• [MATERIAL PROVIDED]
-- ==== Sys2Proof/Tests/Slice0.lean ====
section
/-! SUPPORT. Tests/Slice0.lean: the model's own tests. Expected results come from spec/95_test_vectors.md
(the id stands before each) and from the encodings of 30_encoding.md. The theorems test_meets_… show that
the hypotheses of the obligations can be met. -/

namespace Sys2Proof.Tests

open Sys2Proof Sys2Proof.Machine

/-! ### Well-formedness: the one check (30_encoding.md R93) -/

theorem test_wellFormed_drw_fifteen : (Instr.drw 0 0 15).wellFormed = true := by decide
theorem test_illFormed_drw_sixteen : (Instr.drw 0 0 16).wellFormed = false := by decide

/-! ### Decoding: a word of every instruction, its bits written from 30_encoding.md R95 to R102 -/

theorem test_decode_cls : decodeWord 0b0000_0000_1110_0000 = some (.cls) := by decide
theorem test_decode_ret : decodeWord 0b0000_0000_1110_1110 = some (.ret) := by decide
theorem test_decode_jp : decodeWord 0b0001_1010_1011_1100 = some (.jp 0xABC) := by decide
theorem test_decode_call : decodeWord 0b0010_0011_0000_0001 = some (.call 0x301) := by decide
theorem test_decode_seImm : decodeWord 0b0011_1010_1100_0101 = some (.seImm 10 0xC5) := by decide
theorem test_decode_sneImm : decodeWord 0b0100_0001_0010_0011 = some (.sneImm 1 0x23) := by decide
theorem test_decode_seReg : decodeWord 0b0101_1010_1011_0000 = some (.seReg 10 11) := by decide
theorem test_decode_ldImm : decodeWord 0b0110_1010_1100_0011 = some (.ldImm 10 0xC3) := by decide
theorem test_decode_addImm : decodeWord 0b0111_0001_0000_0010 = some (.addImm 1 0x02) := by decide
theorem test_decode_ldReg : decodeWord 0b1000_1010_1011_0000 = some (.ldReg 10 11) := by decide
theorem test_decode_orReg : decodeWord 0b1000_1010_1011_0001 = some (.orReg 10 11) := by decide
theorem test_decode_andReg : decodeWord 0b1000_1010_1011_0010 = some (.andReg 10 11) := by decide
theorem test_decode_xorReg : decodeWord 0b1000_1010_1011_0011 = some (.xorReg 10 11) := by decide
theorem test_decode_addReg : decodeWord 0b1000_1010_1011_0100 = some (.addReg 10 11) := by decide
theorem test_decode_sub : decodeWord 0b1000_1010_1011_0101 = some (.sub 10 11) := by decide
theorem test_decode_shr : decodeWord 0b1000_1010_1011_0110 = some (.shr 10 11) := by decide
theorem test_decode_subn : decodeWord 0b1000_1010_1011_0111 = some (.subn 10 11) := by decide
theorem test_decode_shl : decodeWord 0b1000_1010_1011_1110 = some (.shl 10 11) := by decide
theorem test_decode_sneReg : decodeWord 0b1001_1010_1011_0000 = some (.sneReg 10 11) := by decide
theorem test_decode_ldI : decodeWord 0b1010_0011_0000_1111 = some (.ldI 0x30F) := by decide
theorem test_decode_jpV0 : decodeWord 0b1011_0011_0000_0100 = some (.jpV0 0x304) := by decide
theorem test_decode_rnd : decodeWord 0b1100_0001_1010_0101 = some (.rnd 1 0xA5) := by decide
theorem test_decode_drw : decodeWord 0b1101_1010_1011_1100 = some (.drw 10 11 12) := by decide
theorem test_decode_skp : decodeWord 0b1110_1010_1001_1110 = some (.skp 10) := by decide
theorem test_decode_sknp : decodeWord 0b1110_1010_1010_0001 = some (.sknp 10) := by decide
theorem test_decode_ldVxDt : decodeWord 0b1111_1010_0000_0111 = some (.ldVxDt 10) := by decide
theorem test_decode_ldVxK : decodeWord 0b1111_1010_0000_1010 = some (.ldVxK 10) := by decide
theorem test_decode_ldDtVx : decodeWord 0b1111_1010_0001_0101 = some (.ldDtVx 10) := by decide
theorem test_decode_ldStVx : decodeWord 0b1111_1010_0001_1000 = some (.ldStVx 10) := by decide
theorem test_decode_addI : decodeWord 0b1111_1010_0001_1110 = some (.addI 10) := by decide
theorem test_decode_ldF : decodeWord 0b1111_1010_0010_1001 = some (.ldF 10) := by decide
theorem test_decode_ldB : decodeWord 0b1111_1010_0011_0011 = some (.ldB 10) := by decide
theorem test_decode_stRegs : decodeWord 0b1111_1010_0101_0101 = some (.stRegs 10) := by decide
theorem test_decode_ldRegs : decodeWord 0b1111_1010_0110_0101 = some (.ldRegs 10) := by decide

/-! Illegal words (DEC-3, DEC-5, DEC-7, DEC-10, DEC-12) and the reasons the byte decoder gives. -/

theorem test_illegal_group0 : [0x0000, 0x00E1, 0x00FE, 0x0123, 0x0FFF].map decodeWord =
    [none, none, none, none, none] := by decide
theorem test_illegal_low_nibbles : [0x5AB1, 0x9ABF, 0x8AB8, 0x8ABD, 0x8ABF].map decodeWord =
    [none, none, none, none, none] := by decide
theorem test_illegal_groups_E_and_F : [0xEA00, 0xEA9F, 0xEAA0, 0xFA00, 0xFA08, 0xFA1F, 0xFA75, 0xFA85,
    0xFAFF].map decodeWord = [none, none, none, none, none, none, none, none, none] := by decide
theorem test_decodeBytes_rest : decodeBytes [0x12, 0x34, 0xAB] = .ok (.jp 0x234, [0xAB]) := by decide
theorem test_decodeBytes_truncated : decodeBytes [0x12] = .error .truncated := by decide
theorem test_decodeBytes_illegal : decodeBytes [0x00, 0x00] = .error (.illegal 0x0000) := by decide
theorem test_decodeTableWord : decodeTableWord 16 0x6005 = some (.ldImm 0 5) := by decide

/-! ### One instruction at a time -/

/-- The next state, if there is one. -/
def nextOf (r : Result) : Option State :=
  match r with
  | .next t => some t
  | .fault _ => none
  | .refused _ => none

/-- One instruction from a state. -/
def after (i : Instr) (s : State) : Option State := nextOf (exec i s)

/-- One step on an instruction word placed at PC. -/
def stepOn (w : Nat) (s : State) : Option State := nextOf (step (s.withFetchWord 16 w))

/-- Some registers written, on the reset state. -/
def withV (l : List (Reg × Byte)) : State := l.foldl (fun s p => s.setV p.1 p.2) State.reset

/-- Some bytes written at an address. -/
def withBytes (s : State) (a : Nat) (bs : List Byte) : State := s.setMem (s.mem.storeRun .fault a bs)

/-- The pixels at some places set. -/
def withPixels (s : State) (ks : List Nat) : State := s.setFb (ks.foldl Framebuffer.flip s.fb)

/-- The stack holding one entry at a place, and so many entries in use. -/
def withStack (s : State) (j : Fin 16) (w : Word) (sp : Fin 17) : State :=
  s.setStack (s.stk.set j.val w j.isLt) sp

• [TO DO] Every line of the listing is to be returned unchanged.

• [THE COMPLETED TASK]
-- ==== Sys2Proof/Tests/Slice0.lean ====
section
/-! SUPPORT. Tests/Slice0.lean: the model's own tests. Expected results come from spec/95_test_vectors.md
(the id stands before each) and from the encodings of 30_encoding.md. The theorems test_meets_… show that
the hypotheses of the obligations can be met. -/

namespace Sys2Proof.Tests

open Sys2Proof Sys2Proof.Machine

/-! ### Well-formedness: the one check (30_encoding.md R93) -/

theorem test_wellFormed_drw_fifteen : (Instr.drw 0 0 15).wellFormed = true := by decide
theorem test_illFormed_drw_sixteen : (Instr.drw 0 0 16).wellFormed = false := by decide

/-! ### Decoding: a word of every instruction, its bits written from 30_encoding.md R95 to R102 -/

theorem test_decode_cls : decodeWord 0b0000_0000_1110_0000 = some (.cls) := by decide
theorem test_decode_ret : decodeWord 0b0000_0000_1110_1110 = some (.ret) := by decide
theorem test_decode_jp : decodeWord 0b0001_1010_1011_1100 = some (.jp 0xABC) := by decide
theorem test_decode_call : decodeWord 0b0010_0011_0000_0001 = some (.call 0x301) := by decide
theorem test_decode_seImm : decodeWord 0b0011_1010_1100_0101 = some (.seImm 10 0xC5) := by decide
theorem test_decode_sneImm : decodeWord 0b0100_0001_0010_0011 = some (.sneImm 1 0x23) := by decide
theorem test_decode_seReg : decodeWord 0b0101_1010_1011_0000 = some (.seReg 10 11) := by decide
theorem test_decode_ldImm : decodeWord 0b0110_1010_1100_0011 = some (.ldImm 10 0xC3) := by decide
theorem test_decode_addImm : decodeWord 0b0111_0001_0000_0010 = some (.addImm 1 0x02) := by decide
theorem test_decode_ldReg : decodeWord 0b1000_1010_1011_0000 = some (.ldReg 10 11) := by decide
theorem test_decode_orReg : decodeWord 0b1000_1010_1011_0001 = some (.orReg 10 11) := by decide
theorem test_decode_andReg : decodeWord 0b1000_1010_1011_0010 = some (.andReg 10 11) := by decide
theorem test_decode_xorReg : decodeWord 0b1000_1010_1011_0011 = some (.xorReg 10 11) := by decide
theorem test_decode_addReg : decodeWord 0b1000_1010_1011_0100 = some (.addReg 10 11) := by decide
theorem test_decode_sub : decodeWord 0b1000_1010_1011_0101 = some (.sub 10 11) := by decide
theorem test_decode_shr : decodeWord 0b1000_1010_1011_0110 = some (.shr 10 11) := by decide
theorem test_decode_subn : decodeWord 0b1000_1010_1011_0111 = some (.subn 10 11) := by decide
theorem test_decode_shl : decodeWord 0b1000_1010_1011_1110 = some (.shl 10 11) := by decide
theorem test_decode_sneReg : decodeWord 0b1001_1010_1011_0000 = some (.sneReg 10 11) := by decide
theorem test_decode_ldI : decodeWord 0b1010_0011_0000_1111 = some (.ldI 0x30F) := by decide
theorem test_decode_jpV0 : decodeWord 0b1011_0011_0000_0100 = some (.jpV0 0x304) := by decide
theorem test_decode_rnd : decodeWord 0b1100_0001_1010_0101 = some (.rnd 1 0xA5) := by decide
theorem test_decode_drw : decodeWord 0b1101_1010_1011_1100 = some (.drw 10 11 12) := by decide
theorem test_decode_skp : decodeWord 0b1110_1010_1001_1110 = some (.skp 10) := by decide
theorem test_decode_sknp : decodeWord 0b1110_1010_1010_0001 = some (.sknp 10) := by decide
theorem test_decode_ldVxDt : decodeWord 0b1111_1010_0000_0111 = some (.ldVxDt 10) := by decide
theorem test_decode_ldVxK : decodeWord 0b1111_1010_0000_1010 = some (.ldVxK 10) := by decide
theorem test_decode_ldDtVx : decodeWord 0b1111_1010_0001_0101 = some (.ldDtVx 10) := by decide
theorem test_decode_ldStVx : decodeWord 0b1111_1010_0001_1000 = some (.ldStVx 10) := by decide
theorem test_decode_addI : decodeWord 0b1111_1010_0001_1110 = some (.addI 10) := by decide
theorem test_decode_ldF : decodeWord 0b1111_1010_0010_1001 = some (.ldF 10) := by decide
theorem test_decode_ldB : decodeWord 0b1111_1010_0011_0011 = some (.ldB 10) := by decide
theorem test_decode_stRegs : decodeWord 0b1111_1010_0101_0101 = some (.stRegs 10) := by decide
theorem test_decode_ldRegs : decodeWord 0b1111_1010_0110_0101 = some (.ldRegs 10) := by decide

/-! Illegal words (DEC-3, DEC-5, DEC-7, DEC-10, DEC-12) and the reasons the byte decoder gives. -/

theorem test_illegal_group0 : [0x0000, 0x00E1, 0x00FE, 0x0123, 0x0FFF].map decodeWord =
    [none, none, none, none, none] := by decide
theorem test_illegal_low_nibbles : [0x5AB1, 0x9ABF, 0x8AB8, 0x8ABD, 0x8ABF].map decodeWord =
    [none, none, none, none, none] := by decide
theorem test_illegal_groups_E_and_F : [0xEA00, 0xEA9F, 0xEAA0, 0xFA00, 0xFA08, 0xFA1F, 0xFA75, 0xFA85,
    0xFAFF].map decodeWord = [none, none, none, none, none, none, none, none, none] := by decide
theorem test_decodeBytes_rest : decodeBytes [0x12, 0x34, 0xAB] = .ok (.jp 0x234, [0xAB]) := by decide
theorem test_decodeBytes_truncated : decodeBytes [0x12] = .error .truncated := by decide
theorem test_decodeBytes_illegal : decodeBytes [0x00, 0x00] = .error (.illegal 0x0000) := by decide
theorem test_decodeTableWord : decodeTableWord 16 0x6005 = some (.ldImm 0 5) := by decide

/-! ### One instruction at a time -/

/-- The next state, if there is one. -/
def nextOf (r : Result) : Option State :=
  match r with
  | .next t => some t
  | .fault _ => none
  | .refused _ => none

/-- One instruction from a state. -/
def after (i : Instr) (s : State) : Option State := nextOf (exec i s)

/-- One step on an instruction word placed at PC. -/
def stepOn (w : Nat) (s : State) : Option State := nextOf (step (s.withFetchWord 16 w))

/-- Some registers written, on the reset state. -/
def withV (l : List (Reg × Byte)) : State := l.foldl (fun s p => s.setV p.1 p.2) State.reset

/-- Some bytes written at an address. -/
def withBytes (s : State) (a : Nat) (bs : List Byte) : State := s.setMem (s.mem.storeRun .fault a bs)

/-- The pixels at some places set. -/
def withPixels (s : State) (ks : List Nat) : State := s.setFb (ks.foldl Framebuffer.flip s.fb)

/-- The stack holding one entry at a place, and so many entries in use. -/
def withStack (s : State) (j : Fin 16) (w : Word) (sp : Fin 17) : State :=
  s.setStack (s.stk.set j.val w j.isLt) sp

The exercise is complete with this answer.